In [1]:
#entrenamiento
import torch
import torch.optim as optim
device = torch.device('cuda')


In [2]:
import torchvision.transforms as transforms

In [3]:
import torch
from google.colab import drive
drive.mount('/gdrive')
import sys
sys.path.append('/gdrive/My Drive/dl-pytorch/')


Mounted at /gdrive


In [4]:
import os
from PIL import Image
from torch.utils.data import Dataset, DataLoader
class SIGNSDataset(Dataset):
  def __init__(self, base_dir, split="train", transform=None):
    path = os.path.join(base_dir, "{}_signs".format(split))
    files = os.listdir(path)

    self.filenames = [os.path.join(path, f) for f in files if f.endswith(".jpg")]

    self.targets = [int(f[0]) for f in files]

    self.transform = transform
  
  def __len__(self):
    return len(self.filenames)


  def __getitem__(self, idx):
    image = Image.open(self.filenames[idx])
    if self.transform:
      image = self.transform(image)

    return image, self.targets[idx]
    

  



In [5]:
import torch.nn as nn
import torch.nn.functional as F #hay capas que no tienen parametros y se invocan como funciones
class Net(nn.Module):
  def __init__(self, num_channels):
    super(Net,self).__init__() #inizializacion
    # 3 capas convolucionales y 2 capas fully connected
    self.num_channels = num_channels
    
    self.conv1 = nn.Conv2d(3, self.num_channels, 3, stride = 1, padding = 1) #canales de entradqa, canales de salida, kernel size
    self.bn1 = nn.BatchNorm2d(self.num_channels)
    self.conv2 = nn.Conv2d(self.num_channels, self.num_channels*2, 3, stride = 1, padding = 1)
    self.bn2 = nn.BatchNorm2d(self.num_channels*2)
    self.conv3 = nn.Conv2d(self.num_channels*2, self.num_channels*4, 3, stride = 1, padding = 1)
    self.bn3 = nn.BatchNorm2d(self.num_channels*4)

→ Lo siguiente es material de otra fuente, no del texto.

-- ==== Sys2Proof/Syntax.lean ====
section
/-! DEFINITION. The instructions and steps of the Vexez as syntax: one constructor of `Instr` for each row of
spec/opcode_table.json. Formats and fields follow R187 to R193; a firmware command's operands follow R384.
The chain bit C (R184) belongs to the packet, not to the operation, so it stands beside an `Instr`, not in it. -/

namespace Sys2Proof

/-- Scope of a release, acquire or fence (R90, R255). -/
inductive Scope where
  | lane | wg | cohort | dev | sys
deriving DecidableEq, Repr

/-- The MOD field of a rounding form: dynamic mode (FPCTL.RMODE) or a static mode (R193). -/
inductive RMod where
  | dyn | rn | rz | rp | rm
deriving DecidableEq, Repr

/-- Lease modes (R265, R268, R350). -/
inductive LeaseMode where
  | measured | declared | floor
deriving DecidableEq, Repr

/-- Operations of ATOM and ATOML (R262). -/
inductive AtomOp where
  | add | xchg | cas | and | or | xor | min | max | minu | maxu
deriving DecidableEq, Repr

/-- The FL field of an atomic: its ordering (R193, R263). -/
inductive AtomOrd where
  | relaxed | acq | rel | acqRel
deriving DecidableEq, Repr

/-- The six floating-point majors 0x14 to 0x19 (R237). -/
inductive FpMajor where
  | fp32 | fp64 | packed | special | conv | anchored
deriving DecidableEq, Repr

/-- A barrier operand: bN of the issuing workgroup, or qQ.bN (R191, R270). -/
inductive BarName where
  | own (n : Reg)
  | basin (q : BitVec 2) (n : Reg)
deriving DecidableEq, Repr

/-- The fields of an M-format word and its immediate word (R187, R190, R253). `x` is the immediate when X = 1. -/
structure MemOp where
  x : Option Word
  la : BitVec 4
  d : Reg
  base : BitVec 4
  off : Reg
  sz : BitVec 2
deriving DecidableEq, Repr

/-- The fields of ATOM and ATOML with their extension word (R262). `dbl` is size .D. -/
structure AtomArgs where
  op : AtomOp
  dbl : Bool
  scope : Scope
  ord : AtomOrd
  d : Reg
  base : BitVec 4
  off : Reg
  c : Reg
deriving DecidableEq, Repr

/-- TAG and CTX of a firmware submission entry (R382). -/
structure CmdHead where
  tag : BitVec 16
  ctx : Word
deriving DecidableEq, Repr

/-- What the link partner does in a hand-over to the device (R35): it completes, its data arrives poisoned
(OWNER 0x21), or it does not complete (OWNER 0x22). An input of the event. -/
inductive LinkResult where
  | ok | poisoned | failed
deriving DecidableEq, Repr

/-- Where an uncorrectable error lies (R377). An input of the event. -/
inductive ErrLoc where
  | l1Line (core line : Nat)
  | dbcBlock (core slot : Nat)
  | llcCommitted (line : Nat)
  | llcVersion (g line : Nat)
  | localWord (cohort wg off : Nat)
  | register (g reg lane : Nat)
  | accCell (core row col : Nat)
  | wbufColumn (core panel slot : Nat)
deriving DecidableEq, Repr
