/-- The words of an instruction, first word first; [] for a step that has no instruction word. -/
def encode (c : Bool) : Instr → List Word
  | .nop => [encA3 c 0x20#6 0x0#4 0#7 0#7 0#7]
  | .iadd d a b => [encA3 c 0x1#6 0x0#4 d a b]
  | .isub d a b => [encA3 c 0x1#6 0x1#4 d a b]
  | .imul d a b => [encA3 c 0x1#6 0x2#4 d a b]
  | .imulhi d a b => [encA3 c 0x1#6 0x3#4 d a b]
  | .imulhiu d a b => [encA3 c 0x1#6 0x4#4 d a b]
  | .imin d a b => [encA3 c 0x1#6 0x5#4 d a b]
  | .imax d a b => [encA3 c 0x1#6 0x6#4 d a b]
  | .iminu d a b => [encA3 c 0x1#6 0x7#4 d a b]
  | .imaxu d a b => [encA3 c 0x1#6 0x8#4 d a b]
  | .iabs d a => [encA3 c 0x1#6 0x9#4 d a 0#7]
  | .iadds d a b => [encA3 c 0x1#6 0xa#4 d a b]
  | .isubs d a b => [encA3 c 0x1#6 0xb#4 d a b]
  | .idivu d a b => [encA3 c 0x1#6 0xc#4 d a b]
  | .iremu d a b => [encA3 c 0x1#6 0xd#4 d a b]
  | .imad d a b => [encA3 c 0x1#6 0xe#4 d a b]
  | .idiv d a b => [encA3 c 0x1#6 0xF#4 d a b, encExt 0x1#8 0#3 0#7 0#2]
  | .irem d a b => [encA3 c 0x1#6 0xF#4 d a b, encExt 0x2#8 0#3 0#7 0#2]
  | .iaddsu d a b => [encA3 c 0x1#6 0xF#4 d a b, encExt 0x3#8 0#3 0#7 0#2]
  | .isubsu d a b => [encA3 c 0x1#6 0xF#4 d a b, encExt 0x4#8 0#3 0#7 0#2]
  | .and d a b => [encA3 c 0x2#6 0x0#4 d a b]
  | .or d a b => [encA3 c 0x2#6 0x1#4 d a b]
  | .xor d a b => [encA3 c 0x2#6 0x2#4 d a b]
  | .andn d a b => [encA3 c 0x2#6 0x3#4 d a b]
  | .not d a => [encA3 c 0x2#6 0x4#4 d a 0#7]
  | .shl d a b => [encA3 c 0x2#6 0x5#4 d a b]
  | .shr d a b => [encA3 c 0x2#6 0x6#4 d a b]
  | .sar d a b => [encA3 c 0x2#6 0x7#4 d a b]
  | .rol d a b => [encA3 c 0x2#6 0x8#4 d a b]
  | .popc d a => [encA3 c 0x2#6 0x9#4 d a 0#7]
  | .clz d a => [encA3 c 0x2#6 0xa#4 d a 0#7]
  | .brev d a => [encA3 c 0x2#6 0xb#4 d a 0#7]
  | .bfe d a b => [encA3 c 0x2#6 0xc#4 d a b]
  | .bfes d a b => [encA3 c 0x2#6 0xd#4 d a b]
  | .bfi d a b => [encA3 c 0x2#6 0xe#4 d a b]
  | .iadd64 d a b => [encA3 c 0x3#6 0x0#4 d a b]
  | .isub64 d a b => [encA3 c 0x3#6 0x1#4 d a b]
  | .imul64 d a b => [encA3 c 0x3#6 0x2#4 d a b]
  | .shl64 d a b => [encA3 c 0x3#6 0x3#4 d a b]
  | .shr64 d a b => [encA3 c 0x3#6 0x4#4 d a b]
  | .sar64 d a b => [encA3 c 0x3#6 0x5#4 d a b]
  | .imin64 d a b => [encA3 c 0x3#6 0x6#4 d a b]
  | .imax64 d a b => [encA3 c 0x3#6 0x7#4 d a b]
  | .iminu64 d a b => [encA3 c 0x3#6 0x8#4 d a b]
  | .imaxu64 d a b => [encA3 c 0x3#6 0x9#4 d a b]
  | .imulw d a b => [encA3 c 0x3#6 0xa#4 d a b]
  | .imulwu d a b => [encA3 c 0x3#6 0xb#4 d a b]
  | .cmpeq d a b => [encA3 c 0x4#6 0x0#4 d a b]
  | .cmpne d a b => [encA3 c 0x4#6 0x1#4 d a b]
  | .cmplt d a b => [encA3 c 0x4#6 0x2#4 d a b]
  | .cmple d a b => [encA3 c 0x4#6 0x3#4 d a b]
  | .cmpltu d a b => [encA3 c 0x4#6 0x4#4 d a b]
  | .cmpleu d a b => [encA3 c 0x4#6 0x5#4 d a b]
  | .cmpeq64 d a b => [encA3 c 0x4#6 0x6#4 d a b]
  | .cmplt64 d a b => [encA3 c 0x4#6 0x7#4 d a b]
  | .cmpltu64 d a b => [encA3 c 0x4#6 0x8#4 d a b]
  | .cmple64 d a b => [encA3 c 0x4#6 0x9#4 d a b]
  | .cmpleu64 d a b => [encA3 c 0x4#6 0xa#4 d a b]
  | .fcmpeq d a b => [encA3 c 0x5#6 0x0#4 d a b]
  | .fcmpne d a b => [encA3 c 0x5#6 0x1#4 d a b]
  | .fcmplt d a b => [encA3 c 0x5#6 0x2#4 d a b]
  | .fcmple d a b => [encA3 c 0x5#6 0x3#4 d a b]
  | .fcmpun d a b => [encA3 c 0x5#6 0x4#4 d a b]
  | .dcmpeq d a b => [encA3 c 0x5#6 0x8#4 d a b]
  | .dcmpne d a b => [encA3 c 0x5#6 0x9#4 d a b]
  | .dcmplt d a b => [encA3 c 0x5#6 0xa#4 d a b]
  | .dcmple d a b => [encA3 c 0x5#6 0xb#4 d a b]
  | .dcmpun d a b => [encA3 c 0x5#6 0xc#4 d a b]
  | .mov d a => [encA3 c 0x6#6 0x0#4 d a 0#7]
  | .sel d a b => [encA3 c 0x6#6 0x1#4 d a b]
  | .rdind d a => [encA3 c 0x6#6 0x2#4 d a 0#7]
  | .wrind a b => [encA3 c 0x6#6 0x3#4 0#7 a b]
  | .mov64 d a => [encA3 c 0x6#6 0x4#4 d a 0#7]
  | .shflIdx d a b => [encA3 c 0x7#6 0x0#4 d a b]
  | .shflUp d a b => [encA3 c 0x7#6 0x1#4 d a b]
  | .shflDown d a b => [encA3 c 0x7#6 0x2#4 d a b]
  | .shflXor d a b => [encA3 c 0x7#6 0x3#4 d a b]
  | .voteBallot d a => [encA3 c 0x7#6 0x4#4 d a 0#7]
  | .voteAny d a => [encA3 c 0x7#6 0x5#4 d a 0#7]
  | .voteAll d a => [encA3 c 0x7#6 0x6#4 d a 0#7]
  | .elect d => [encA3 c 0x7#6 0x7#4 d 0#7 0#7]
  | .redadd d a => [encA3 c 0x7#6 0x8#4 d a 0#7]
  | .redmin d a => [encA3 c 0x7#6 0x9#4 d a 0#7]
  | .redmax d a => [encA3 c 0x7#6 0xa#4 d a 0#7]
  | .redminu d a => [encA3 c 0x7#6 0xb#4 d a 0#7]
  | .redmaxu d a => [encA3 c 0x7#6 0xc#4 d a 0#7]
  | .redand d a => [encA3 c 0x7#6 0xd#4 d a 0#7]
  | .redor d a => [encA3 c 0x7#6 0xe#4 d a 0#7]
  | .redxor d a => [encA3 c 0x7#6 0xF#4 d a 0#7, encExt 0x1#8 0#3 0#7 0#2]
  | .scanadd d a => [encA3 c 0x7#6 0xF#4 d a 0#7, encExt 0x5#8 0#3 0#7 0#2]
  | .fredadd d a rnd => [encA3 c 0x7#6 0xF#4 d a 0#7, encExt 0x2#8 (encMod rnd) 0#7 0#2]
  | .fredmin d a rnd => [encA3 c 0x7#6 0xF#4 d a 0#7, encExt 0x3#8 (encMod rnd) 0#7 0#2]
  | .fredmax d a rnd => [encA3 c 0x7#6 0xF#4 d a 0#7, encExt 0x4#8 (encMod rnd) 0#7 0#2]
  | .iaddi d a imm => [encI c 0x8#6 d a imm]
  | .andi d a imm => [encI c 0x9#6 d a imm]
  | .ori d a imm => [encI c 0xa#6 d a imm]
  | .xori d a imm => [encI c 0xb#6 d a imm]
  | .shli d a imm => [encI c 0xC#6 d a (0#6 ++ imm)]
  | .cmpeqi d a imm => [encI c 0xd#6 d a imm]
  | .imuli d a imm => [encI c 0xe#6 d a imm]
  | .movi d imm => [encL c 0x10#6 d imm]
  | .movh d imm => [encL c 0x11#6 d imm]
  | .movpc d imm => [encL c 0x12#6 d imm]
  | .fadd d a b => [encA3 c 0x14#6 0x0#4 d a b]
  | .fsub d a b => [encA3 c 0x14#6 0x1#4 d a b]
  | .fmul d a b => [encA3 c 0x14#6 0x2#4 d a b]
  | .ffma d a b => [encA3 c 0x14#6 0x3#4 d a b]
  | .fnma d a b => [encA3 c 0x14#6 0x4#4 d a b]
  | .fdiv d a b => [encA3 c 0x14#6 0x5#4 d a b]
  | .fsqrt d a => [encA3 c 0x14#6 0x6#4 d a 0#7]
  | .fmin d a b => [encA3 c 0x14#6 0x7#4 d a b]
  | .fmax d a b => [encA3 c 0x14#6 0x8#4 d a b]
  | .fabs d a => [encA3 c 0x14#6 0x9#4 d a 0#7]
  | .fneg d a => [encA3 c 0x14#6 0xa#4 d a 0#7]
  | .frnd d a => [encA3 c 0x14#6 0xb#4 d a 0#7]
  | .fclass d a => [encA3 c 0x14#6 0xc#4 d a 0#7]
  | .fscale d a b => [encA3 c 0x14#6 0xd#4 d a b]
  | .fcopysign d a b => [encA3 c 0x14#6 0xe#4 d a b]
  | .fminnum d a b => [encA3 c 0x14#6 0xF#4 d a b, encExt 0x10#8 0#3 0#7 0#2]
  | .fmaxnum d a b => [encA3 c 0x14#6 0xF#4 d a b, encExt 0x11#8 0#3 0#7 0#2]
  | .dadd d a b => [encA3 c 0x15#6 0x0#4 d a b]
  | .dsub d a b => [encA3 c 0x15#6 0x1#4 d a b]
  | .dmul d a b => [encA3 c 0x15#6 0x2#4 d a b]
  | .dfma d a b => [encA3 c 0x15#6 0x3#4 d a b]
  | .dnma d a b => [encA3 c 0x15#6 0x4#4 d a b]
  | .ddiv d a b => [encA3 c 0x15#6 0x5#4 d a b]
  | .dsqrt d a => [encA3 c 0x15#6 0x6#4 d a 0#7]
  | .dmin d a b => [encA3 c 0x15#6 0x7#4 d a b]
  | .dmax d a b => [encA3 c 0x15#6 0x8#4 d a b]
  | .dabs d a => [encA3 c 0x15#6 0x9#4 d a 0#7]
  | .dneg d a => [encA3 c 0x15#6 0xa#4 d a 0#7]
  | .drnd d a => [encA3 c 0x15#6 0xb#4 d a 0#7]
  | .dclass d a => [encA3 c 0x15#6 0xc#4 d a 0#7]
  | .dscale d a b => [encA3 c 0x15#6 0xd#4 d a b]
  | .dcopysign d a b => [encA3 c 0x15#6 0xe#4 d a b]
  | .dminnum d a b => [encA3 c 0x15#6 0xF#4 d a b, encExt 0x10#8 0#3 0#7 0#2]
  | .dmaxnum d a b => [encA3 c 0x15#6 0xF#4 d a b, encExt 0x11#8 0#3 0#7 0#2]
  | .hadd2 d a b => [encA3 c 0x16#6 0x0#4 d a b]
  | .hsub2 d a b => [encA3 c 0x16#6 0x1#4 d a b]
  | .hmul2 d a b => [encA3 c 0x16#6 0x2#4 d a b]
  | .hfma2 d a b => [encA3 c 0x16#6 0x3#4 d a b]
  | .hmin2 d a b => [encA3 c 0x16#6 0x4#4 d a b]
  | .hmax2 d a b => [encA3 c 0x16#6 0x5#4 d a b]
  | .badd2 d a b => [encA3 c 0x16#6 0x8#4 d a b]
  | .bsub2 d a b => [encA3 c 0x16#6 0x9#4 d a b]
  | .bmul2 d a b => [encA3 c 0x16#6 0xa#4 d a b]
  | .bfma2 d a b => [encA3 c 0x16#6 0xb#4 d a b]
  | .bmin2 d a b => [encA3 c 0x16#6 0xc#4 d a b]
  | .bmax2 d a b => [encA3 c 0x16#6 0xd#4 d a b]
  | .hdot2f d a b rnd => [encA3 c 0x16#6 0xF#4 d a b, encExt 0x10#8 (encMod rnd) 0#7 0#2]
  | .bdot2f d a b rnd => [encA3 c 0x16#6 0xF#4 d a b, encExt 0x11#8 (encMod rnd) 0#7 0#2]
  | .frcp d a => [encA3 c 0x17#6 0x0#4 d a 0#7]
  | .frsqrt d a => [encA3 c 0x17#6 0x1#4 d a 0#7]
  | .fexp2 d a => [encA3 c 0x17#6 0x2#4 d a 0#7]
  | .flog2 d a => [encA3 c 0x17#6 0x3#4 d a 0#7]
  | .fsinpi d a => [encA3 c 0x17#6 0x4#4 d a 0#7]
  | .fcospi d a => [encA3 c 0x17#6 0x5#4 d a 0#7]
  | .frcpA d a => [encA3 c 0x17#6 0x8#4 d a 0#7]
  | .frsqrtA d a => [encA3 c 0x17#6 0x9#4 d a 0#7]
  | .fexp2A d a => [encA3 c 0x17#6 0xa#4 d a 0#7]
  | .flog2A d a => [encA3 c 0x17#6 0xb#4 d a 0#7]
  | .fsinA d a => [encA3 c 0x17#6 0xc#4 d a 0#7]
  | .fcosA d a => [encA3 c 0x17#6 0xd#4 d a 0#7]
  | .ftanhA d a => [encA3 c 0x17#6 0xe#4 d a 0#7]
  | .f2d d a => [encA3 c 0x18#6 0x0#4 d a 0#7]
  | .d2f d a => [encA3 c 0x18#6 0x1#4 d a 0#7]
  | .f2h d a b => [encA3 c 0x18#6 0x2#4 d a b]
  | .h2f d a => [encA3 c 0x18#6 0x3#4 d a 0#7]
  | .f2bf d a b => [encA3 c 0x18#6 0x4#4 d a b]
  | .bf2f d a => [encA3 c 0x18#6 0x5#4 d a 0#7]
  | .f2e4 d a b => [encA3 c 0x18#6 0x6#4 d a b]
  | .f2e5 d a b => [encA3 c 0x18#6 0x7#4 d a b]
  | .e42f d a => [encA3 c 0x18#6 0x8#4 d a 0#7]
  | .e52f d a => [encA3 c 0x18#6 0x9#4 d a 0#7]
  | .f2i d a => [encA3 c 0x18#6 0xa#4 d a 0#7]
  | .f2u d a => [encA3 c 0x18#6 0xb#4 d a 0#7]
  | .i2f d a => [encA3 c 0x18#6 0xc#4 d a 0#7]
  | .u2f d a => [encA3 c 0x18#6 0xd#4 d a 0#7]
  | .d2i d a rnd => [encA3 c 0x18#6 0xF#4 d a 0#7, encExt 0x10#8 (encMod rnd) 0#7 0#2]
  | .d2u d a rnd => [encA3 c 0x18#6 0xF#4 d a 0#7, encExt 0x11#8 (encMod rnd) 0#7 0#2]
  | .i2d d a => [encA3 c 0x18#6 0xF#4 d a 0#7, encExt 0x12#8 0#3 0#7 0#2]
  | .u2d d a => [encA3 c 0x18#6 0xF#4 d a 0#7, encExt 0x13#8 0#3 0#7 0#2]
  | .f2l d a rnd => [encA3 c 0x18#6 0xF#4 d a 0#7, encExt 0x14#8 (encMod rnd) 0#7 0#2]
  | .f2ul d a rnd => [encA3 c 0x18#6 0xF#4 d a 0#7, encExt 0x15#8 (encMod rnd) 0#7 0#2]
  | .l2f d a rnd => [encA3 c 0x18#6 0xF#4 d a 0#7, encExt 0x16#8 (encMod rnd) 0#7 0#2]
  | .ul2f d a rnd => [encA3 c 0x18#6 0xF#4 d a 0#7, encExt 0x17#8 (encMod rnd) 0#7 0#2]
  | .d2l d a rnd => [encA3 c 0x18#6 0xF#4 d a 0#7, encExt 0x18#8 (encMod rnd) 0#7 0#2]
  | .d2ul d a rnd => [encA3 c 0x18#6 0xF#4 d a 0#7, encExt 0x19#8 (encMod rnd) 0#7 0#2]
  | .l2d d a rnd => [encA3 c 0x18#6 0xF#4 d a 0#7, encExt 0x1a#8 (encMod rnd) 0#7 0#2]
  | .ul2d d a rnd => [encA3 c 0x18#6 0xF#4 d a 0#7, encExt 0x1b#8 (encMod rnd) 0#7 0#2]
  | .fpExtendedRoundingForm maj op d a b rnd fl => [encA3 c (encFpMajor maj) 0xF#4 d a b, encExt (0#4 ++ op) (encMod rnd) 0#7 fl]
  | .aaddf d a b => [encA3 c 0x19#6 0x0#4 d a b]
  | .aaddd d a b => [encA3 c 0x19#6 0x1#4 d a b]
  | .aaddh d a b => [encA3 c 0x19#6 0x2#4 d a b]
  | .aaddbf d a b => [encA3 c 0x19#6 0x3#4 d a b]
  | .aaddq d a => [encA3 c 0x19#6 0x4#4 d a 0#7]
  | .ared d a => [encA3 c 0x19#6 0x5#4 d a 0#7]
  | .acvtf d a b => [encA3 c 0x19#6 0x6#4 d a b]
  | .acvtd d a b => [encA3 c 0x19#6 0x7#4 d a b]
  | .bra off => [encL c 0x1C#6 0#7 off]
  | .brm r off => [encL c 0x1D#6 r off]
  | .call r off => [encL c 0x1E#6 r off]
  | .join => [encA3 c 0x20#6 0x1#4 0#7 0#7 0#7]
  | .regang => [encA3 c 0x20#6 0x2#4 0#7 0#7 0#7]
  | .regangWg => [encA3 c 0x20#6 0x3#4 0#7 0#7 0#7]
  | .ret a => [encA3 c 0x20#6 0x4#4 0#7 a 0#7]
  | .jmpi a => [encA3 c 0x20#6 0x5#4 0#7 a 0#7]
  | .exit => [encA3 c 0x20#6 0x6#4 0#7 0#7 0#7]
  | .yield => [encA3 c 0x20#6 0x7#4 0#7 0#7 0#7]
  | .trap n => [encA3 c 0x20#6 0x8#4 0#7 (n.extractLsb' 7 7) (n.extractLsb' 0 7)]
  | .brk n => [encA3 c 0x20#6 0x9#4 0#7 (n.extractLsb' 7 7) (n.extractLsb' 0 7)]
  | .rtt => [encA3 c 0x20#6 0xa#4 0#7 0#7 0#7]
  | .sysrd d csr => [encS c 0x0#6 d csr]
  | .sysrdCyclelo d => [encS c 0x0#6 d 0x020#12]
  | .syswr d csr => [encS c 0x1#6 d csr]
  | .syswrFpflags d => [encS c 0x1#6 d 0x111#12]
  | .syswrGangctl d => [encS c 0x1#6 d 0x160#12]
  | .fenceAcq scope => [encS c 0x4#6 0#7 (0#9 ++ encScope scope)]
  | .fenceRel scope => [encS c 0x5#6 0#7 (0#9 ++ encScope scope)]
  | .fenceSc scope => [encS c 0x6#6 0#7 (0#9 ++ encScope scope)]
  | .spanOpen d => [encS c 0x8#6 d 0#12]
  | .spanClose => [encS c 0x9#6 0#7 0#12]
  | .leaseSet d mode => [encS c 0xc#6 d (0#10 ++ encLease mode)]
  | .leaseGet d => [encS c 0xd#6 d 0#12]
  | .regsGrow d => [encS c 0xe#6 d 0#12]
  | .regsShrink d => [encS c 0xf#6 d 0#12]
  | .gridLaunch d s => [encS c 0x10#6 d (0#5 ++ s)]
  | .ld m => encM c 0x24#6 m.la m.sz m
  | .lds m => encM c 0x25#6 m.la m.sz m
  | .st m => encM c 0x26#6 m.la m.sz m
  | .stq m => encM c 0x27#6 m.la 3#2 m
  | .ldByp m => encM c 0x28#6 m.la m.sz m
  | .ldAcq scope m => encM c 0x29#6 (encScope scope ++ m.la.extractLsb' 0 1) m.sz m
  | .stRel scope m => encM c 0x2a#6 (encScope scope ++ m.la.extractLsb' 0 1) m.sz m
  | .atom x => encAtom c 0x2B#6 x
  | .ldl m => encM c 0x2c#6 m.la m.sz m
  | .stl m => encM c 0x2d#6 m.la m.sz m
  | .atoml x => encAtom c 0x2E#6 x
  | .prefL1 m => encM c 0x2F#6 m.la 0#2 { m with d := 0#7 }
  | .prefLlc m => encM c 0x2F#6 m.la 1#2 { m with d := 0#7 }
  | .surfLd d a b => [encA3 c 0x30#6 0x0#4 d a b]
  | .surfSt d a b => [encA3 c 0x30#6 0x1#4 d a b]
  | .surfStc d a b => [encA3 c 0x30#6 0x2#4 d a b]
  | .surfMv d a b => [encA3 c 0x30#6 0x3#4 d a b]
  | .tex d a b => [encA3 c 0x31#6 0x0#4 d a b]
  | .rastKick d a => [encA3 c 0x31#6 8#4 d a 0#7]
  | .fgrid d a b => [encA3 c 0x32#6 0x0#4 d a b]
  | .fgrid2d d a b => [encA3 c 0x32#6 0x1#4 d a b]
  | .unpack d a b => [encA3 c 0x33#6 0x0#4 d a b]
  | .pack d a b => [encA3 c 0x33#6 0x1#4 d a b]
  | .mma la func a b flags => [encT c 0x34#6 la func a b flags]
  | .mmaB la func a b flags => [encT c 0x35#6 la func a b flags]
  | .accWin la a => [encT c 0x36#6 la 0#4 a 0#7 0#3]
  | .accZero la b => [encT c 0x36#6 la 1#4 0#7 b 0#3]
  | .accLd la a b => [encT c 0x36#6 la 2#4 a b 0#3]
  | .accSt la a b => [encT c 0x36#6 la 3#4 a b 0#3]
  | .accTolm la a b => [encT c 0x36#6 la 4#4 a b 0#3]
  | .accFromlm la a b => [encT c 0x36#6 la 5#4 a b 0#3]
  | .accCvt la fmt a b => [encT c 0x36#6 la 6#4 a b (0#1 ++ fmt)]
  | .scacc la zp a b => [encT c 0x37#6 la 0#4 a b (0#2 ++ BitVec.ofBool zp)]
  | .tscaleBind la a b => [encT c 0x37#6 la 1#4 a b 0#3]
  | .wbufLd la a b => [encT c 0x37#6 la 2#4 a b 0#3]
  | .wbufLdsp la a b => [encT c 0x37#6 la 3#4 a b 0#3]
  | .cpyKick a b => [encT c 0x38#6 0#4 0#4 a b 0#3]
  | .cpyStat done b a => [encT c 0x38#6 0#4 1#4 a b (0#2 ++ BitVec.ofBool done)]
  | .barInit bar b => [encT c 0x39#6 0#4 0#4 bar.index b bar.flags]
  | .barExpect bar b => [encT c 0x39#6 0#4 1#4 bar.index b bar.flags]
  | .barArrive bar => [encT c 0x39#6 0#4 2#4 bar.index 0#7 bar.flags]
  | .barWait bar => [encT c 0x39#6 0#4 3#4 bar.index 0#7 bar.flags]
  | .barTest b bar => [encT c 0x39#6 0#4 4#4 bar.index b bar.flags]
  | .spring s d a b => [encA3 c (0xF#4 ++ s.extractLsb' 4 2) (s.extractLsb' 0 4) d a b]
  | _ => []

    #en las capas sin parametros, maxpool: divide el tamaño de la imagen entre 2
    self.fc1 = nn.Linear(self.num_channels*4*8*8, self.num_channels*4) # entrada y salida            linear o fullyConnected
    self.fcbn1 = nn.BatchNorm1d(self.num_channels*4)
    self.fc2 = nn.Linear(self.num_channels*4, 6) # 6 es la salida final de la red
    
  def forward(self,x):
      #Empieza 3x64x64
      x = self.bn1(self.conv1(x)) # num_channels x 64 x 64
      x = F.relu(F.max_pool2d(x, 2)) # num_channels x 32 x 32
      x = self.bn2(self.conv2(x)) # num_channels*2 x 32 x32
      x = F.relu(F.max_pool2d(x, 2)) #num_channels*2 x 16 x 16
      x = self.bn3(self.conv3(x)) # num_channels*4 x16x16
      x = F.relu(F.max_pool2d(x, 2)) # num_channels*4 x 8 x 8

      #flatten
      x = x.view(-1, self.num_channels*4*8*8) #-1 flatten, size

      #fc
      x = F.relu(self.fcbn1( self.fc1(x)))
      x = F.dropout(x, p  = 0.8, training=True)
      x = self.fc2(x)

      #log_softmax

      x = F.log_softmax(x, dim=1)

      return x             

In [6]:
net = Net(32).to(device) #el parametro es el numero de canales

loss_fn = nn.NLLLoss()
optimizer = optim.SGD(net.parameters(), lr=1e-3, momentum = 0.9)

In [7]:
#suma de valores y cantidad o tamaño de valores
class RunningMetric():
  def __init__(self):
      self.S = 0
      self.N = 0
  def update(self, val, size):
    self.S+=val
    self.N+= size

  def __call__(self):
    return self.S/float(self.N)

In [8]:
#num_epoch = 100 #pasadas dataset
#loop de entrenamiento

def train_and_evaluate(model, optimizer, loss_fn, dataloaders,device, num_epoch = 10, lr = 0.001):
  for g in optimizer.param_groups:
    g['lr'] = lr
  for epoch in range(num_epoch):
    print('Epoch {} / {} '.format(epoch+1, num_epoch))
    print('-'*10)

    for phase in ['train', 'val']:
      if phase == 'train':
        model.train()
      else:
        model.eval()
      running_loss = RunningMetric() #perdida
      running_acc = RunningMetric() #precision

      for inputs, targets in dataloaders[phase]:
        inputs, targets = inputs.to(device), targets.to(device)
        optimizer.zero_grad() #reset
        with torch.set_grad_enabled(phase == 'train'):
          outputs = net(inputs)
          _, preds = torch.max(outputs,1)
          loss = loss_fn(outputs, targets)
          if phase == 'train':
            loss.backward() # gradientes calculados automaticamente
            optimizer.step() #Actualiza parametros

        batch_size = inputs.size()[0]
        running_loss.update(loss.item()*batch_size, batch_size)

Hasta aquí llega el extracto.